From Poetry 180:
Introduction to Poetry
Billy Collins
I ask them to take a poem
and hold it up to the light
like a color slide
or press an ear against its hive.
I say drop a mouse into a poem
and watch him probe his way out,
or walk inside the poem's room
and feel the walls for a light switch.
I want them to waterski
across the surface of a poem
waving at the author's name on the shore.
But all they want to do
is tie the poem to a chair with rope
and torture a confession out of it.
They begin beating it with a hose
to find out what it really means.
In this poem, the speaker is probably an English teacher. The teacher is talking about his students and how they analyze poetry. He compares it to how he wants them to analyze poetry. His descriptions make poems in general sound like inviting and curious places. There are many metaphors and similes in this poem, each comparing poems and poetry to several different complicated things. This is to show the many layers and meanings a poem could have. "I ask them to I ask them to take a poem and hold it up to the light like a color slide" (Collins). A color slide contains many different colors and shades, just like a poem can have many different meanings and emotions.

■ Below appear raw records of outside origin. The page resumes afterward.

/-- A run put in its place, after those already there that it does not come before. -/
def insertRun (u : List Record) : List (List Record) → List (List Record)
  | [] => [u]
  | v :: vs => if runBefore u v then u :: v :: vs else v :: insertRun u vs

/-- The runs of one command in the order of R54. [Log 21 DEDUCED] -/
def orderRuns (l : List Record) : List (List Record) := (runsOf l).foldl (fun acc u => insertRun u acc) []

/-- The runs among the latest `n` records of a list, newest first, that are not older than `t`: oldest first. [Log 21 DEDUCED] -/
def movable (t : Time) (n : Nat) (l : List Record) : List (List Record) :=
  match runsOf ((l.take n).takeWhile fun v => !before v.time t).reverse with
  | (x :: u) :: us => if bitOf x.flags.toNat 0 then (x :: u) :: us else us
  | us => us

/-- The latest `n` records of a list, newest first, are one run: the run and those that it may come before, put in the order of R54,
newest first. `occ` records have not been drained. -/
def placed (n occ : Nat) (l : List Record) : List Record :=
  match (l.take n).reverse with
  | [] => []
  | x :: u => (insertRun (x :: u) (movable x.time (occ - n) (l.drop n))).flatten.reverse

/-- Records numbered downward from `s` (R54). -/
def numbered (s : Word) : List Record → List Record
  | [] => []
  | r :: t => { r with seq := s } :: numbered (s - 1) t

/-- The on-chip records, newest first, with the run of the latest `n` in its place: sequence numbers follow the order of R54.
[Log 21 DEDUCED] -/
def inPlace (n occ : Nat) (l : List Record) : List Record :=
  let p := placed n occ l
  match l with
  | [] => []
  | r :: _ => if p.length = n then l else numbered r.seq p ++ l.drop p.length

/-- The sequence number a record has once a run is in its place. -/
def newSeq (n occ : Nat) (l : List Record) (s : Word) : Word :=
  match l with
  | [] => s
  | r :: t =>
    match (List.zip (placed n occ (r :: t)) (numbered r.seq (placed n occ (r :: t)))).find? fun p => p.1.seq = s with
    | some p => p.2.seq
    | none => s

/-- The bytes of a record in the journal's append queue with another sequence number. -/
def reseqBytes (f : Word → Word) (b : List Byte) : List Byte :=
  let c := toBytes 4 (f (BitVec.ofNat 32 (ofBytes (b.take 4)))).toNat ++ (b.drop 4).take 26
  c ++ toBytes 2 (crc16 c) ++ b.drop 32

/-- The agent ID under which the device records its own actions (R56). -/
def devAgent : AgentId := 0x0600

/-- The sequence numbers in the copies that the mirrors and the journal's queue still hold follow those on chip (R62, R84). -/
def Dev.reseq (d : Dev) (f : Word → Word) : Dev :=
  { d with
    hostQ := d.hostQ.map fun q =>
      if q.typ = 2 then { q with payload := toBytes 4 (f (BitVec.ofNat 32 (ofBytes (q.payload.take 4)))).toNat ++ q.payload.drop 4 } else q
    led := { d.led with norQ := d.led.norQ.map fun r => { r with seq := f r.seq } }
    flash := { d.flash with queue := d.flash.queue.map fun j =>
      if j.typ = .mirror ∨ (j.typ = .persist ∧ ofBytes ((j.body.drop 6).take 2) ≠ devAgent.toNat) then
        { j with body := reseqBytes f j.body } else j } }

/-- A run entered: record by record at the head, then put in its place among the records of its instant (R54). -/
def Dev.enterRun (d : Dev) (u : List Record) : Dev :=
  let e := u.foldl Dev.enter d
  let occ := e.fld LEDGER.LG_STATUS_OCC
  let l := e.led.chip
  let e := if (placed u.length occ l).length = u.length then e else e.reseq (newSeq u.length occ l)
  { e with led := { e.led with chip := inPlace u.length occ l } }

/-- The persisted group that a COMMIT record belongs to (R85). [Log 44 DEDUCED] -/
def Dev.persistGroup (d : Dev) (r : Record) : Option Nat :=
  if r.kind ≠ .commit then none
  else
    let b := r.block.toNat
    let k := if r.off = 0xFF08 then some (grpKey b r.new.toNat) else groupOf (b * 0x10000 + r.off.toNat)
    match k with
    | some k => if d.flash.persisted.contains k then some k else none
    | none => none
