/-- A commit of the channel group of a ring is refused (R333). -/
def Dev.chanCommit (d e : Dev) (r : Nat) : Option Cause :=
  let cs := (List.range 64).map (64 * r + ·)
  if e.staticPlaces r > 1024 then some .range
  else if cs.any fun c => decide (d.fld (ROUND.CH_STATUS_HELD c) ≠ 0) && chanChanges d e c then some .state
  else if cs.any fun c => e.flag (ROUND.CH_CFG_ENABLE c) && decide (e.fld (ROUND.CH_CFG_QUOTA c) < d.fld (ROUND.CH_STATUS_HELD c)) then
    some .state
  else none

/-- A commit of the channel group applied: the reserved places, and the stop of threads whose wait has become a misuse (R333). -/
def Dev.chanApplied (old d : Dev) (r : Nat) : Dev :=
  let d := d.setFld (ROUND.POOL_STATUS_RESERVED r) (d.staticPlaces r)
  d.each (ringThreads r) fun d n =>
    if d.thrState n ≠ 2 then d
    else match d.thrHere n with
      | .chOpen ta =>
        let c := d.chanOf n ta
        if chanChanges old d c && d.openBad n c then (d.endWait n).chanStop n c else d
      | .chRecv _ ta =>
        let c := d.chanOf n ta
        if chanChanges old d c && d.recvBad n c then (d.endWait n).chanStop n c else d
      | _ => d

end Sys2Proof.Machine
end

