/-- A slot of a detour has delivered from the spare, or delivers no more; the detour ends with the last (R167).
[Log 69 DEDUCED] -/
def Dev.detourDelivered (d : Dev) (s : Nat) : Dev :=
  match d.sliceDet with
  | none => d
  | some x =>
    if !x.resumed ∨ !x.left.contains s then d
    else
      let left := x.left.erase s
      if left.isEmpty then d.detourEnd else { d with sliceDet := some { x with left := left } }

/-- A slot stops evaluating: its samples that wait are dropped, and a detour waits for it no longer. -/
def Dev.slotQuiet (d : Dev) (s : Nat) : Dev := (d.setSlot s { d.slot s with queue := [] }).detourDelivered s

/-- A slot held by an automatic action: SLOT_CFG.MODE is HOLD (R164, R367). -/
def Dev.slotHold (d : Dev) (s : Nat) : Dev :=
  ((d.slotForce s fun n => putBits n 1 0 2).setFld (LOOP.SLOT_STATUS_RUN s) 2).slotQuiet s

/-- The detector fires (R164). [Log 66 DEDUCED] -/
def Dev.oscFire (d : Dev) (s : Nat) (t : Time) : Dev :=
  let d := (d.raise (737 + 2 * s)).setFld (LOOP.OSC_STATUS_FIRED s) 1
  let d := (d.incFld (LOOP.OSC_STATUS_FIRES s)).setNum (LOOP.OSC_LAST s) (nsOf t)
  let d := d.report 0x09 s
  match d.fld (LOOP.OSC_CFG_ACTION s) with
  | 2 => d.slotHold s
  | 3 =>
    let set := d.fld (LOOP.OSC_CFG_SAFE_SET s)
    (d.slotForce s fun n => putBits (putBits n 5 4 set) 8 8 1).switchSet s set true
  | 4 => (d.slotForce s fun n => putBits n 1 0 3).setFld (LOOP.SLOT_STATUS_RUN s) 3
  | _ => d

/-- The detector after an evaluation (R162, R163). -/
def Dev.oscRun (d : Dev) (s : Nat) (t : Time) (dErr u : Int) : Dev :=
  if d.fld (LOOP.OSC_CFG_ACTION s) = 0 then d.oscReset s
  else
    let x := d.slot s
    let win := nsT (d.fld (LOOP.OSC_LIM_WIN s) * 10)
    let (rev, sense, ext) := oscStep (d.flag (LOOP.OSC_CFG_SOURCE s)) (d.fld (LOOP.OSC_LIM_BAND s)) x.oscFirst
      (d.fld (LOOP.OSC_STATUS_SENSE s)) x.oscExt dErr u
    let hist := if rev then (t :: x.oscHist).take 16 else x.oscHist
    let count := d.fld (LOOP.OSC_CFG_COUNT s)
    let armed := d.flag (LOOP.OSC_STATUS_ARMED s)
    let fire := rev && armed && decide (hist.length ≥ count) &&
      (match hist[count - 1]? with | some h => decide (dist h t ≤ dist 0 win) | none => false)
    let tf := if fire then t else x.oscFire
    let hist := if fire then [] else hist
    let armed := (armed && !fire) || decide (dist tf t ≥ dist 0 win) && !fire
    let d := d.setSlot s { x with oscExt := ext, oscFirst := false, oscHist := hist, oscFire := tf }
    let d := (d.setFld (LOOP.OSC_STATUS_SENSE s) sense).setFld (LOOP.OSC_STATUS_ARMED s) (b2n armed)
    let d := d.setFld (LOOP.OSC_STATUS_RECENT s) (hist.filter fun h => decide (dist h t ≤ dist 0 win)).length
    if fire then d.oscFire s t else d

/-! ### The evaluation (R139 to R142) -/

/-- The coefficients of the set in use read by the slice: false where a word is uncorrectable (R367). -/
def Dev.coefsOk (d : Dev) (s : Nat) : Bool × Dev :=
  let (ok, _, d) := d.readMem 6 loopAgent (coefAddr s (d.fld (LOOP.SLOT_STATUS_CUR_SET s)) 0) 36
  (ok, d)

/-- The output of one evaluation on its way to the consumers (R142, R143, R152). -/
def Dev.slotOutput (d cfg : Dev) (s : Nat) (t : Time) (u : Int) : Dev :=
  let tgt := cfg.fld (LOOP.SLOT_OUT_CFG_TARGET s)
  let idx := cfg.fld (LOOP.SLOT_OUT_CFG_INDEX s)
  if tgt = 4 then d.groupOutput idx t else d.deliver tgt idx (cfg.flag (LOOP.SLOT_OUT_CFG_FORM s)) u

The speaker keeps the diction friendly and warm when describing his or her methods of analyzing poetry, because that is his or her opinion on analyzing it. Poems are welcoming and inviting. When the speaker describes his or her student's methods or determining meaning, his diction has a painful connotation. He uses words like torture, confession, and beating. This poem, "Introduction to Poetry," is a poem about poems. It uses similes, metaphors, and diction to show that the meaning of poems can be discovered through gently diving into the poem and really familiarizing oneself with it. It can not be discovered by "beating it with a hose to find out what it really means" (Collins).